OK, to be clear, if you want your problem to be complete, you need to specify
your hand: AKs
villain's range: for instance you think he plays all pocket pairs the same, i.e. 22AA
villain's calling range if you shove: you said AA, KK, sets, let's say 44,88,JJ on the J84 board zach suggested
that allows us to compute the range he folds. with the above assumptions that's 22,33,55,66,77,99,TT,QQ.
Then we can figure your equity against the range he calls with:
Board: Js 8s 4d
equity win tie pots won pots tied
Hand 0: 32.182% 32.18% 00.00% 4779 0.00 { AsKs }
Hand 1: 67.818% 67.82% 00.00% 10071 0.00 { KK+, JJ, 88, 44 }
We can also figure out the equity against the range he folds:
Board: Js 8s 4d
equity win tie pots won pots tied
Hand 0: 54.413% 54.41% 00.00% 25857 0.00 { AsKs }
Hand 1: 45.587% 45.59% 00.00% 21663 0.00 { QQ, TT99, 7755, 3322 }
We also need to figure the size of both ranges.

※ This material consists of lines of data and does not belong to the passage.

/-- R337: an access at a home to a page with AC, of 2^`ac` bytes, advances the page's record there; at a threshold a notice is due and
the counts restart (R388). A page without AC has `ac` 0. -/
def countPage (s : State) (who : Who) (ac line : Nat) : State :=
  if ac = 0 then s
  else
    let s := roomForRecord s ac line
    let (s, r) := match s.hub.pages.find (pageKey ac line) with
      | some r => (s, r)
      | none => ({ s with stamp := s.stamp + 1 }, { dev := 0, host := 0, lastc := 0, order := s.stamp, bits := ac })
    let r := match who with
      | .core c => { r with dev := satInc16 r.dev, lastc := c.setWidth 16 }
      | .engine _ _ => { r with dev := satInc16 r.dev, lastc := 0xFFFF }
      | .outside => { r with host := satInc16 r.host }
    match noticeKind s.hub.regs line r with
    | some kind =>
      { s with hub := { s.hub with
          pages := s.hub.pages.put (pageKey ac line) { r with dev := 0, host := 0 }
          notices := s.hub.notices ++ [noticeImage kind (pageBase ac line) r s.time] } }
    | none => { s with hub := { s.hub with pages := s.hub.pages.put (pageKey ac line) r } }

/-- The copy that a home serves: the L2 copy if there is one, else the memory behind it. -/
def homeLine (s : State) (line : Nat) : BitVec 1024 × BitVec 32 :=
  match s.l2.find line with
  | some l => (blurWords s (definedWords s line ||| fullWords l.dirty) l.data, l.psn)
  | none => storeLine s line

/-- The L2 copy of a line as a home makes it at a fill (R200 bounds its age by LEASE2 of the filler). -/
def newL2 (s : State) (who : Who) (line : Nat) (region : Byte) : L2Line :=
  let (d, p) := storeLine s line
  { data := d, dirty := 0, psn := p, region := region, filled := s.time
    filler := match who with | .core c => some c | _ => none
    lease := match who with | .core c => (getCore s c).cregs.lease2 | _ => 1048576
    pinned := false, writer := 0, bad := 0 }

/-- What a write-back of an L2 copy carries. -/
def L2Line.load (l : L2Line) : Payload :=
  { data := l.data, dirty := l.dirty, psn := l.psn, bad := l.bad, region := l.region, ac := 0, pinned := l.pinned, writer := l.writer
    part := Option.none }

/-- What a write-back carries reaches the memory behind its line, by the port of the line; the L2 copy keeps as dirty what has been written
since. A block with an error is read from the memory again (R373). -/
def applyBack (s : State) (line : Nat) (p : Payload) : State :=
  let s := if p.dirty = 0 then s else notePort s line
  let (d, q) := storeLine s line
  let d := mergeBytes d p.data p.mask
  let q := mergePsn q p.marks p.mask
  let s := putStoreLine (evictErrors s 0xFFFF line p.bad p.dirty p.writer) line d p.mask q
  match s.l2.find line with
  | some l =>
    let k := p.since l.data l.dirty l.psn
    let l' : L2Line := if p.bad = 0 then { l with dirty := k } else { l with data := mergeBytes d l.data k, psn := mergePsn q l.psn k, dirty := k, bad := 0 }
    { s with l2 := s.l2.put line l' }
  | none => s
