-- ==== Sys2Proof/Machine/Translate.lean ====
section
/-!
DEFINITION. How a meaning runs and stops, the requests of a core that links carry (R376 to R378), the translation of virtual
addresses (R183 to R193, R291), and reads and writes of memory through the copies (R188, R189, R194, R217).
-/

namespace Sys2Proof.Machine

/-! ### Meanings that may stop -/

/-- Why an instruction does not complete: it waits, it traps, or the model stops. -/
inductive Stop where
  | wait
  | trap (t : TrapInfo)
  | fault (f : Fault)
  | refuse (r : Refusal)
  deriving DecidableEq, Repr

/-- A computation over the package that may stop. -/
abbrev M (α : Type) := EStateM Stop State α

/-- A trap with its EINFO and nothing else to report. -/
def trapInfo (cause : Cause) (einfo : DWord) : TrapInfo :=
  { cause := cause, einfo := einfo, malf := false, pages := [], ovf := false, replay := false, final := false }

/-- Raise a trap. -/
def raise {α : Type} (cause : Cause) (einfo : DWord) : M α := throw (.trap (trapInfo cause einfo))

/-- Wait: the instruction runs again from its start. -/
def waitHere {α : Type} : M α := throw .wait

/-- Raise a trap unless a condition holds. -/
def require (b : Bool) (cause : Cause) (einfo : DWord) : M Unit := if b then pure () else raise cause einfo

/-- Wait unless a condition holds. -/
def awaitThat (b : Bool) : M Unit := if b then pure () else waitHere

/-- A core. -/
def theCore (c : CoreId) : M Core := do return getCore (← get) c

/-- Change a core. -/
def modCore (c : CoreId) (f : Core → Core) : M Unit := modify fun s => updCore s c f

/-- Change the hub. -/
def modHub (f : Hub → Hub) : M Unit := modify fun s => { s with hub := f s.hub }

/-- Run a state function that also answers. -/
def answer {α : Type} (f : State → State × α) : M α := modifyGet fun s => let (s, a) := f s; (a, s)

/-- A fresh use of the open values' counter (log 9). -/
def freshUse : M Nat := modifyGet fun s => (s.free, { s with free := s.free + 1 })

/-- An undefined word (log 9). -/
def freshWord : M Word := do return Config.freeWord (← freshUse)

/-- An undefined doubleword (log 9). -/
def freshDWord : M DWord := do
  let lo ← freshWord
  let hi ← freshWord
  return hi ++ lo

/-- Run a computation on each element of a list, in order. -/
def eachOf {α : Type} : List α → (α → M Unit) → M Unit
  | [], _ => pure ()
  | a :: r, f => do f a; eachOf r f

/-- Run a computation on each element of a list and collect the answers. -/
def collect {α β : Type} : List α → (α → M β) → M (List β)
  | [], _ => pure []
  | a :: r, f => do
    let b ← f a
    let bs ← collect r f
    return b :: bs

/-! ### Dies and readiness (R101, R364, R375, R393) -/

/-- Before a request of a core to the home of a line (R101, R375, R391, R393). -/
def reachHome (c : CoreId) (line : Nat) (va : DWord) : M Unit := do
  modify fun s => markDie s c (16 + mdOf line)
  match homeRefuses (← get) line with
  | some (.die d) => raise .dieLost (BitVec.ofNat 64 d)
  | some .notReady => raise .protect va
  | some .held => do
    modify fun s => noteLate s line
    waitHere
  | _ => pure ()

/-- R202: before an access that recalls another owner of a line: the access waits until the owner's push has been performed. -/
def recallFor (c : CoreId) (line : Nat) : M Unit := do
  modify fun s => recallLine s (some c) line
  awaitThat (otherOwner (← get) (some c) line).isNone

/-- Before an access at the memory behind a host or peer line: a write-back of its L2 copy that awaits its reply has been performed (R377). -/
def spillFor (line : Nat) : M Unit := do awaitThat (!spillOut (← get) line)

/-- Whether two cores run tasks of one gang (R28). -/
def sameGang (a b : Core) : Bool :=
  match a.task, b.task with
  | some t, some u => t.lid == u.lid && t.plot == u.plot && t.group == u.group && t.handler.isNone && u.handler.isNone
  | _, _ => false

/-- R374: what the requester raises whose request a fenced core has refused. -/
def fencedCause (s : State) (c t : CoreId) : Cause :=
  if sameGang (getCore s c) { getCore s t with task := (getCore s t).lost } then .gangBroken else .protect

/-- R375: the first lost die that a request between two cores is addressed to or crosses. -/
def lostWay (s : State) (a b : CoreId) : Option Nat := (dieOf b :: wayDies a b).find? fun d => bitAt s.hub.lostDies d

/-- R374, R375: before a request of a core to another core: no die on its way is lost, nor is the core fenced. -/
def reachCore (c t : CoreId) (va : DWord) : M Unit := do
  let s ← get
  match lostWay s c t with
  | some d => raise .dieLost (BitVec.ofNat 64 d)
  | none => pure ()
  if (getCore s t).fenced then
    match fencedCause s c t with
    | .gangBroken => raise .gangBroken (BitVec.ofNat 64 (coordBits t))
    | _ => raise .protect va
  else return ()

/-! ### Requests that links carry (R229, R376 to R378) -/

/-- R102: the codes of the streams. -/
def Stream.code : Stream → Nat
  | .control => 0 | .vector => 1 | .matrix => 2

/-- The stream of a core that executes, by its code. -/
def streamKey (k : Core) : Nat := match k.doing with | none => 0 | some (st, _) => st.code

/-- The outstanding operation of the stream that executes. -/
def remoteOf (k : Core) : Option Remote := if streamKey k = 0 then k.remote else k.posted.find (streamKey k)

/-- A core with the outstanding operation of the stream that executes set. -/
def putRemote (k : Core) (r : Option Remote) : Core :=
  if streamKey k = 0 then { k with remote := r }
  else { k with posted := match r with | some r => k.posted.put (streamKey k) r | none => k.posted.del (streamKey k) }

/-- The outstanding operation set. -/
def setRemote (c : CoreId) (r : Option Remote) : M Unit := modCore c fun k => putRemote k r

/-- The fate of the next flit of a core's request or reply (R376). -/
def nextFlit (c : CoreId) : M Bool := answer fun s => coreFlit s c

/-- A request that has not been issued. -/
def Remote.new (key : DWord) (pa : Nat) (idem long : Bool) (seq : HWord) : Remote :=
  { key := key, pa := pa, idem := idem, seq := seq, issued := 0, reissues := 0, reply := none, due := false, failed := false, long := long
    held := false, got := none }

/-- What stands for the physical address of a request that has none (R381): no address of 52 bits. -/
def noAddress : Nat := 2 ^ 52

/-- R377: a request whose third reissue has timed out: REMOTE_TIMEOUT with a TIMEOUT record of kind `det` (R382). The word that names a
barrier or a node is no address of memory (R381). -/
def remoteFails {α : Type} (c : CoreId) (r : Remote) (va : DWord) (det : Nat) : M α := do
  setRemote c none
  modify fun s => report s (coreErr s c 9 true r.pa (if r.pa = noAddress then 0 else va) r.seq.toNat det)
  raise .remoteTimeout va

/-- One issue of a read, or of a write that is performed once: request and reply cross, or one is lost. -/
def tryRequest {α : Type} (c : CoreId) (r : Remote) (m : M α) : M α := do
  let r := { r with issued := (← get).time, due := false }
  if ← nextFlit c then do
    setRemote c none
    let a ← m
    if ← nextFlit c then return a
    else do
      setRemote c (some { r with reply := some 0 })
      waitHere
  else do
    setRemote c (some r)
    waitHere

/-- R376, R377: a read of a core at a place, which a reissue performs anew; `pre` makes the checks that come before an issue. While a later
read of the instruction awaits its reply, those before it, which have been answered, are performed with no new request. -/
def readRequest {α : Type} (c : CoreId) (pa : Nat) (long : Bool) (va : DWord) (pre : M Unit) (m : M α) : M α := do
  let k ← theCore c
  let key : DWord := BitVec.ofNat 64 pa
  match remoteOf k with
  | none => do
    pre
    if k.flits.isEmpty then m else tryRequest c (Remote.new key pa true long k.seq) m
  | some r =>
    if !r.idem || r.key ≠ key then do
      pre
      m
    else if r.failed then remoteFails c r va 1
    else if r.due then do
      pre
      tryRequest c { r with reissues := r.reissues + 1 } m
    else waitHere

/-! #### What an instruction does once (R189, R221, R378) -/

/-- What an instruction of a stream that begins again has done of a part: taken up from what it did before it waited. -/
def takeAnswer (k : Core) (n key : Nat) : Option (Answer × Core) :=
  let l := (k.replays.find n).getD []
  (l.find? fun a => a.key == key).map fun a =>
    let rest := l.eraseP fun a => a.key == key
    (a, { k with replays := if rest.isEmpty then k.replays.del n else k.replays.put n rest
                 answered := k.answered.put n (a :: (k.answered.find n).getD []) })

/-- A part of an instruction that is done once, whatever the instruction has to wait for after it. -/
def once (c : CoreId) (key : Nat) (m : M (Nat × Bool)) : M (Nat × Bool) := do
  let k ← theCore c
  let n := streamKey k
  match takeAnswer k n key with
  | some (a, k') => do
    modCore c fun _ => k'
    return (a.val, a.bad)
  | none => do
    let a ← m
    modCore c fun k => { k with answered := k.answered.put n ({ key := key, val := a.1, bad := a.2 } :: (k.answered.find n).getD []) }
    return a

/-- The part of an instruction that writes at a place. -/
def onceAt (c : CoreId) (pa : Nat) (m : M Unit) : M Unit := do
  let _ ← once c (2 ^ 64 + pa) do
    m
    return (0, false)
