/-- R37: STATUS stored by the concierge. -/
def putStatus (s : State) (pa : DWord) (code : Nat) : State := hubStore s (pa.toNat + 56) 4 code

/-- R336: an event counter signalled. -/
def signalEvent (s : State) (n : Nat) : State :=
  let v := satInc32 ((s.hub.regs.events.find n).getD 0)
  { s with hub := { s.hub with regs := { s.hub.regs with events := s.hub.regs.events.put n v } } }

/-- The number that a table of counts lists at a key, 0 where it lists nothing. -/
def countAt (t : Tab Nat) (k : Nat) : Nat := (t.find k).getD 0

/-- R43: a suspending launch whose last running task has ended gives up its cores and is held again, pending. -/
def settleSuspend (s : State) (lid : Word) : State :=
  match s.hub.launches.find? fun l => l.lid == lid with
  | some l =>
    if l.state = .suspending && l.running.all (fun e => e.2 == 0) then
      let s := modLaunch s lid fun l => { l with state := .held, pendingSince := some s.time, claimed := [], clearAt := none }
      putStatus s l.pa 3
    else s
  | none => s

/-- The end of an ordinary task as its launch sees it. -/
def launchTaskEnded (s : State) (t : Task) : State :=
  if t.handler.isSome then s
  else
    settleSuspend (modLaunch s t.lid fun l => { l with running := l.running.put t.plot (countAt l.running t.plot - 1) }) t.lid

/-! ### Lodge descriptors at a task's end (R306, R307) -/

/-- The context table area's record of a lodge descriptor (R290), as a physical address: 0 where no context is registered. -/
def lodgeAddr (s : State) (ctx : HWord) (d : BitVec 4) : Nat :=
  match s.hub.contexts.find? fun x => x.ctx == ctx with
  | some x => x.area.toNat + 0x800 + 64 * d.toNat
  | none => 0

/-- The 64-byte image of a descriptor (R306). -/
def Lodge.image (g : Lodge) (holder : Nat) : Nat :=
  packAt [(0, g.name.toNat), (64, g.area.toNat), (128, g.waddr.toNat), (192, g.m.toNat), (208, g.k.toNat), (224, g.wreg.toNat),
    (232, g.rlim.toNat), (240, g.state.toNat), (242, if g.last then 1 else 0), (256, g.wver.toNat), (288, g.count.toNat),
    (320, g.dthr.toNat), (352, g.drift.toNat), (384, g.tenant.toNat), (400, holder)]

/-- 1 + (x + 48y) of a core, as HOLDER gives it (R306). -/
def holderOf (c : CoreId) : Nat := 1 + c.toNat

/-- The addresses of the records of a core's descriptors. -/
def lodgeHomes (s : State) (c : CoreId) : List Nat :=
  ((getCore s c).tables.lodges.map fun g => lodgeAddr s g.ctx g.d).filter (· != 0)

/-- A descriptor's record written where its home is ready; one whose home is not stays as it is (R393, log 55). -/
def writeRecordOf (s : State) (g : Lodge) (v : Nat) : State :=
  let a := lodgeAddr s g.ctx g.d
  if a = 0 || !homeReady s (lineOf a) then s else hubStore s a 64 v

/-- R307: a core's descriptors written back to the table area at a task's end and at a tenant change. -/
def writeBackLodges (s : State) (c : CoreId) : State :=
  (getCore s c).tables.lodges.foldl (fun s g => writeRecordOf s g (g.image (holderOf c))) s

/-! ### The end of a task (R30, R122, R214, R254) -/

/-- The rows that stand in in-channels go back, in order, to the head of the receive buffer (R254, R355), also where it has filled meanwhile:
it then holds more than 64 rows, and takes no packet until it holds fewer (DESIGN CHOICE, log 55). -/
def returnChannels (k : Core) : Core :=
  { k with queues := { k.queues with recv := k.queues.inq.toList.flatten ++ k.queues.recv, inq := Vector.replicate 8 [] } }

/-- The result queue and the slots of a task that ends (R268, R273): completions are dropped, copies and collectives go on. -/
def orphanWork (s : State) (c : CoreId) : State :=
  let s := updCore s c fun k =>
    { k with
      queues := { k.queues with results := [] }
      tables := { k.tables with
        slots := (k.tables.slots.filter fun x => !(x.delivered || x.aborted)).map fun x => { x with orphan := true } } }
  { s with hub := { s.hub with copies := s.hub.copies.map fun x => if x.core = c then { x with orphan := true } else x } }

/-- R328: a core withdraws from every barrier's waiters. -/
def leaveBarriers (s : State) (c : CoreId) : State :=
  { s with cores := s.cores.mapVals fun _ k =>
      if k.tables.barriers.any (fun e => e.2.waiters.contains c) then
        { k with tables := { k.tables with barriers := k.tables.barriers.mapVals fun _ b => { b with waiters := b.waiters.filter (· != c) } } }
      else k }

In this case, there are 48 combos in the range he folds and 15 combos in the range he calls with.
Then we need to know the amount in the pot, let's say A, and the amount left in the effective stack, let's say B.
Your EV when folding is B
Your EV when shoving is A+B when villain folds 48/(48+15) = 76% of the time, and 0.32x(A+2B) when he calls 15/(48+15) = 24% of the time, so in total, your EV when shoving is 0.76x(A+B) + 0.24x0.32x(A+2B) = 0.837 x A + 0.914 x B.
Therefore, shoving is better than folding when 0.837 x A + 0.914 x B > B , i.e. B < 10 x A, i.e. shoving is good practically unless is a huge overbet. Of course we get this result because we started with a large range for villain, which means we get a ton of fold equity. We would need to make this computation for a more realistic range for villain.
Computing the EV of calling is is significantly harder as we need to decide what kind of action we take on a blank turn and what kind of action we take on a turn that gives us the flush.